Data to process:

/-- AVS_TIMEOUT: a missed acknowledgement or settled status repeats the request; the third in a row sets REGULATOR (R451). -/
def execAvsTimeout (s : State) : Result :=
  match s.gov.change with
  | .none => .next s.idle
  | c =>
    let p := match c with | .awaitAck p => p | .awaitSettle p => p | .none => 1
    let rail := match s.gov.trimReq with | some (d, _) => 3 + d | none => 3
    if s.gov.misses < 2 then
      .next (({ s with gov := { s.gov with misses := s.gov.misses + 1, change := .awaitAck p } }.avsRequest p.toNat).done Code.ok)
    else
      let s1 := s.avsRestore
      let s2 := { s1 with gov := { s1.gov with misses := 0, change := .none, trimReq := none } }.setFld Reg.govStat 25 24 1
      .next (((s2.setReason Reason.regulator true).post 2 (Ev.of 5 3 Code.regulatorFault 4 0 rail 3)).done Code.regulatorFault)

/-- A write of GOV_CTL.CLR_REG (R451); a latch of R515 goes on holding REG_FAULT. -/
def State.clrReg (s : State) : State :=
  ({ s with gov := { s.gov with misses := 0 } }.setFld Reg.govStat 24 24 (b2n (decide (s.fld Reg.supStat 28 26 ≠ 0)))).setReason Reason.regulator false

/-- GOV_CLR_REG (R451). -/
def execGovClrReg (s : State) : Result := .next (s.clrReg.done Code.ok)

/-- FILLER_TIMEOUT: the filler of a stage that has waited at BARW for MAX_US fades to zero (R464). -/
def execFillerTimeout (l : Loc) (s : State) : Result :=
  let x := s.stage l.ix
  match x.wait with
  | .barw _ => .next ((s.setStage l.ix { x with fillerOut := true }).done Code.ok)
  | _ => .next s.idle

/-! ### Frequency lock -/

/-- LOCK_DEMAND_REFRESH: the demand is sent again with the same LSEQ (R461). -/
def execLockDemandRefresh (s : State) : Result :=
  match s.gov.demand with
  | some p =>
    if s.lockEn then
      .next ((s.sendCtrl none 4 (be 1 p.toNat ++ be 1 (s.lockEnt s.modId).reason.toNat ++ be 4 s.gov.lseq.toNat)).done Code.ok)
    else .next s.idle
  | none => .next s.idle

/-- LOCK_DEMAND_RECEIVE: an LSEQ at or above the source's last is acted on; a fall of lock_point decides at once
(R462, R463). -/
def execLockDemandReceive (src : BitVec 14) (point : Byte) (reason : Byte) (lseq : Word) (s : State) : Result :=
  if s.lockEn ∧ pointOf point.toNat ≤ 1 ∧ (s.lockEnt src.toNat).lseq.toNat ≤ lseq.toNat then
    let s1 := (s.setLockEnt src.toNat ⟨some (BitVec.ofNat 2 (pointOf point.toNat)), lseq, reason⟩).lockRefresh
    .next ((if lockFalls (lockPoint s.gov.table) (lockPoint s1.gov.table) then s1.govDecide else s1).done Code.ok)
  else .next s.idle

/-- LOCK_RELEASE_RECEIVE: an LSEQ above the source's last clears its entry (R462). -/
def execLockReleaseReceive (src : BitVec 14) (lseq : Word) (s : State) : Result :=
  if s.lockEn ∧ (s.lockEnt src.toNat).lseq.toNat < lseq.toNat then
    .next ((s.setLockEnt src.toNat ⟨none, lseq, 0⟩).lockRefresh.done Code.ok)
  else .next s.idle

/-- LOCK_ENTRY_EXPIRE: an entry not refreshed for 50 ms is cleared (R462). -/
def execLockEntryExpire (src : BitVec 14) (s : State) : Result :=
  let e := s.lockEnt src.toNat
  .next ((s.setLockEnt src.toNat { e with point := none, reason := 0 }).lockRefresh.done Code.ok)

/-- LOCK_RISE_HOLDOFF: lock_point has held its higher value for 10 ms and the rise is applied (R462). -/
def execLockRiseHoldoff (s : State) : Result :=
  .next ({ s with gov := { s.gov with lockApplied := lockPoint s.gov.table } }.done Code.ok)

end Sys2Proof.Machine
end

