/-- HELLO_CONFIRM (R289). -/
def execHelloConfirm (ld : Fin 4) (s : State) : Result :=
  if s.estStall ld.val then .next s.waits
  else .next (s.takeSetup ld.val (fun x => x.msg.is 1 2) (fun x t =>
    match x.session with
    | none => t
    | some i => ((t.once i x.msg (fun u => u.goLive i))).ackReceived i x.msg))

/-- SESSION_PENDING_EXPIRE: 10 s without a confirmation (R289). -/
def execSessionPendingExpire (ld : Fin 4) (index : Fin 1048576) (s : State) : Result :=
  let i := ld.val * 2 ^ 20 + index.val
  if (s.session i).st ≠ 1 then .next s.idle
  else if s.estStall ld.val then .next s.waits
  else .next ((s.freeSession i).done Code.ok)

/-- CLOSE_END from a client: CLOSE END answers, and the record is freed, once; a resend is answered again (R285, R286,
R293). -/
def execCloseEnd (ld : Fin 4) (s : State) : Result :=
  .next (s.takeSetup ld.val (fun x => x.msg.is 8 1) (fun x t =>
    match x.session with
    | none => t
    | some i =>
      let op := if x.msg.seq ∈ (t.session i).seen then 0 else 3
      (t.once i x.msg (fun u => u)).postTx i op (mkAip 8 1 Code.ok 0 0 0 0 (le 8 0))))

/-- One ACK CHUNKS datagram: chunks per client, and runs from number `off` of the list on (R285). -/
def ackDatagram (m : Aip) (n : Nat) (runs : List (Nat × Nat)) (off : Nat) : Aip :=
  mkAip 6 2 Code.ok 0 m.round m.shard.toNat off
    (be 4 n ++ be 4 runs.length ++ (runs.map (fun e => be 4 e.1 ++ be 4 e.2)).flatten)

/-- The list of runs goes out in datagrams of at most 1,022; one goes out for an empty list (R285). -/
def State.sendRuns (s : State) (i : Nat) (m : Aip) (n : Nat) (runs : List (Nat × Nat)) : State :=
  (List.range (max 1 ((runs.length + 1021) / 1022))).foldl (fun t k =>
    t.postTx i 0 (ackDatagram m n ((runs.drop (1022 * k)).take 1022) (1022 * k))) s

/-- ACK CHUNKS on a shard: the client's missing chunks (R285, R286). On a shard that the round does not have on this module,
or with no round, the client has no chunks: the list is empty (DEDUCED, notes/assumptions/119.md). -/
def State.ackChunks (s : State) (i : Nat) (m : Aip) : State :=
  let c := (s.session i).ctx.val
  match s.round c with
  | none => s.sendRuns i m 0 []
  | some r =>
    match s.shardIx r.desc m.shard.toNat with
    | none => s.sendRuns i m 0 []
    | some j =>
      match r.slotOf j (s.session i).client with
      | none => s.sendRuns i m 0 []
      | some u =>
        let n := rdChunks r.desc j
        s.sendRuns i m n (missingRuns n (s.chunkBit r j u))

/-- CLOSE_DONE: the client asks for ACK CHUNKS; a CLOSE ROUND, which a client has no cause to send, is acknowledged
(R285, R286). -/
def execCloseDone (ld : Fin 4) (s : State) : Result :=
  .next (s.takeSetup ld.val (fun x => x.msg.is 8 2 || x.msg.is 8 3) (fun x t =>
    match x.session with
    | none => t
    | some i => if x.msg.is 8 2 then t.ackChunks i x.msg else t.ackReceived i x.msg))

/-- SESSION_INDEX_RELEASE: 1 ms has passed (R293). -/
def execSessionIndexRelease (ld : Fin 4) (index : Fin 1048576) (s : State) : Result :=
  let i := ld.val * 2 ^ 20 + index.val
  if (s.session i).hold then .next ((s.setSession i { s.session i with hold := false }).done Code.ok) else .next s.idle

/-! ### Gates -/

/-- Light die and context of an EST_GATE address. -/
def gateOfAddr (a : Nat) : Option (Nat × Nat) :=
  let p := a / 0x10000
  let o := a % 0x10000
  if 0x200 ≤ p ∧ p < 0x280 ∧ (p - 0x200) % 0x20 = 1 ∧ 0x140 ≤ o ∧ o < 0x180 ∧ o % 4 = 0 then
    some ((p - 0x200) / 0x20, (o - 0x140) / 4)
  else none

/-- A write of EST_GATE: EPOCH rises when ACTIVE goes from 0 to 1 (R294, R301). -/
def State.gateWrite (s : State) (l c : Nat) (v : Word) : State :=
  let s1 := if bit v 31 then s.gateOnLd l c else s.setFld (Reg.estGate l c) 31 31 0
  ((s1.setFld (Reg.estGate l c) 8 8 (bits v 8 8)).setFld (Reg.estGate l c) 3 0 (bits v 3 0)).done Code.ok

/-- EST_GATE_WRITE. -/
def execEstGateWrite (a : Acc) (v : Word) (s : State) : Result :=
  .next (s.writeAccess a (fun t =>
    match gateOfAddr a.addr with
    | some (l, c) => t.gateWrite l c v
    | none => t.done Code.ok))

/-- The descriptor that frees a session's record alone. -/
def freeDesc (i : Nat) (r : Session) : TxDesc :=
  { op := 4, ctx := r.ctx, index := BitVec.ofNat 22 i, msg := mkAip 0 0 0 r.sid 0 0 0 [], record := SessRec.zero
    client := 0, tries := 0, admitRound := 0 }

/-- Daxna frees the sessions of context c whose records its epoch or its shut gate has made dead (R294). -/
def State.freeDead (s : State) (c : Nat) : State :=
  s.sess.foldl (fun t e =>
    let l := e.1 / 2 ^ 20
    if e.2.st ≠ 0 ∧ e.2.ctx.val = c ∧
        (s.fld (Reg.estGate l c) 31 31 = 0 ∨ e.2.epoch.toNat ≠ s.fld (Reg.estGate l c) 23 16) then t.postDesc l (freeDesc e.1 e.2)
    else t) s

/-- SESSION_CACHE_FLUSH_DONE: the context's records have left the caches, and Daxna begins to free what is dead in the
region (R294). -/
def execSessionCacheFlushDone (ctx : Fin 16) (s : State) : Result :=
  .next (((s.flushCaches ctx.val).freeDead ctx.val).done Code.ok)

/-! ### The transmit queue (R300) -/

/-- SEQ from TX_SEQ, encryption under k_m2c, framing (R281, R284, R300). -/
def State.sendOn (s : State) (l e : Nat) (r : SessRec) (m : Aip) : State :=
  let seq := r.txSeq + 1
  let m1 := { m with sid := r.sid, seq := seq }
  let k := match r.keys with | some ks => ks.2 | none => 0
  let c := Config.gcmSeal k ([1, 0, 0, 0, 0, 0] ++ be 6 seq.toNat) m1.hdr m1.payload
  (s.putRec l e { r with txSeq := seq }).sendAip l r.ret { m1 with payload := c.1, tag := c.2 }

/-- A descriptor is done: an INSERT's record image is zeroed, STATUS, and DONE last, are written to its 32 bytes, and Daxna's
next takes its place (R300). -/
def State.descDone (s : State) (l slot : Nat) (d : TxDesc) (code : Byte) : State :=
  let s1 := s.setEstLd l { s.estLd l with txHead := (slot + 1) % 1024, done := (s.estLd l).done ++ [code] }
  (((s1.hubStore (imageAddr l slot) (List.replicate d.image.length 0)).hubStore (txAddr l slot + 1) [code]).hubStore
    (txAddr l slot + 3) [1]).fillTx l

/-- The descriptor at the front, if its OP is `op`, crosses from the hub die; one poisoned on the way is read again (R16).
The record operation and the sending; STATUS is written (R300); `fin`: what Daxna does on a STATUS. -/
def State.txStep (s : State) (l op : Nat) (k : TxDesc → State → State × Byte) (fin : TxDesc → Byte → State → State) : State :=
  let x := s.estLd l
  match x.tx with
  | [] => s.idle
  | d :: ds =>
    if d.op.toNat ≠ op then s.idle
    else if s.estStall l then s.waits
    else s.across 8 (4 + l) (fun u => u.done Code.eccUncorrectable) (fun u =>
      let r := k d (u.setEstLd l { x with tx := ds })
      (fin d r.2 (r.1.descDone l x.txHead d r.2)).done r.2)

/-- A record that no datagram can leave under: FREE, of another epoch, or with keys that do not unwrap (R291, R294,
R300). -/
def State.recGone (s : State) (l : Nat) (x : Fetched) : Bool :=
  decide (x.code ≠ Code.ok) || decide (x.record.st = 0) || !s.epochNow l x.record || x.record.keys.isNone

/-- A SEND after a record operation on a record that is not gone; its entry and the record go to f. -/
def State.txRecord (s : State) (l op : Nat) (f : TxDesc → Nat → SessRec → State → State) : State :=
  s.txStep l op (fun d t =>
    let e := d.index.toNat % 2 ^ 20
    let x := t.fetchRec l e
    if t.recGone l x then (x.st, Code.connectionClosed) else (f d e x.record x.st, Code.ok)) (fun _ _ t => t)

/-- TX_SEND. -/
def execTxSend (ld : Fin 4) (s : State) : Result :=
  .next (s.txRecord ld.val 0 (fun d e r t => t.sendOn ld.val e r d.msg))

/-- INSERT (R290): the lookup slot and the record, and Daxna's book. -/
def State.insertRec (s : State) (l pick : Nat) (d : TxDesc) : Option State :=
  let e := d.index.toNat % 2 ^ 20
  (s.insertSlot l pick d.record.sid e).map (fun t =>
    (t.putRec l e d.record).setSession d.index.toNat
      ⟨d.record.sid, d.record.st, d.record.ctx, d.record.epoch, d.client, false, [], []⟩)

/-- A failed insertion: Daxna draws a new SESSION_ID, up to four times, then answers BUSY; a source that has failed draws none
(R288, R290, R431). -/
def State.insertFailed (s : State) (l : Nat) (d : TxDesc) : State :=
  let k := match d.record.keys with | some ks => ks.2 | none => 0
  if 4 ≤ d.tries then s.refuseHello l d.record.ret k Code.busy
  else if s.entPort = .served then s.postInsert l d.index.toNat d.record d.client (d.tries + 1)
  else s.refuseHello l d.record.ret k Code.entropyUnavailable

/-- TX_INSERT_SEND: a failed insertion answers BUSY; `pick` says which slots it displaces (R290). The context's Estuary wrap key
wraps the record's keys: without it the record stays FREE (R407, R411; DEDUCED, notes/assumptions/99.md). While the entropy
source starts, a redraw waits (R429). -/
def execTxInsertSend (ld : Fin 4) (pick : Nat) (s : State) : Result :=
  if s.entPort = .stall then .next s.waits
  else .next (s.txStep ld.val 1 (fun d t =>
    if (t.wrapKey d.ctx.val 5).isNone then (t, Code.connectionClosed)
    else match t.insertRec ld.val pick d with
    | some u => (u.sendOn ld.val (d.index.toNat % 2 ^ 20) d.record d.msg, Code.ok)
    | none => (t, Code.busy)) (fun d code t => if code = Code.busy then t.insertFailed ld.val d else t))

/-- TX_SET_ADMITTED_SEND (R257). -/
def execTxSetAdmittedSend (ld : Fin 4) (s : State) : Result :=
  .next (s.txRecord ld.val 2 (fun d e r t =>
    t.sendOn ld.val e { r with admitted := true, admitRound := d.admitRound } d.msg))

/-- TX_FREE_SEND (R293). -/
def execTxFreeSend (ld : Fin 4) (s : State) : Result :=
  .next (s.txRecord ld.val 3 (fun d e r t => (t.sendOn ld.val e r d.msg).freeSession d.index.toNat))

/-- TX_FREE. -/
def execTxFree (ld : Fin 4) (s : State) : Result :=
  .next (s.txStep ld.val 4 (fun d t =>
    if (t.session d.index.toNat).st = 0 then (t, Code.connectionClosed) else (t.freeSession d.index.toNat, Code.ok))
    (fun _ _ t => t))

end Sys2Proof.Machine
end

Directions for this task: Would you please write out, exactly and with no other lines, the stretch of the listing above from the line containing "def State.txStep (s" through the line containing "(fin d r.2 (r.1.descDone"?

Expected answer:
def State.txStep (s : State) (l op : Nat) (k : TxDesc → State → State × Byte) (fin : TxDesc → Byte → State → State) : State :=
  let x := s.estLd l
  match x.tx with
  | [] => s.idle
  | d :: ds =>
    if d.op.toNat ≠ op then s.idle
    else if s.estStall l then s.waits
    else s.across 8 (4 + l) (fun u => u.done Code.eccUncorrectable) (fun u =>
      let r := k d (u.setEstLd l { x with tx := ds })
      (fin d r.2 (r.1.descDone l x.txHead d r.2)).done r.2)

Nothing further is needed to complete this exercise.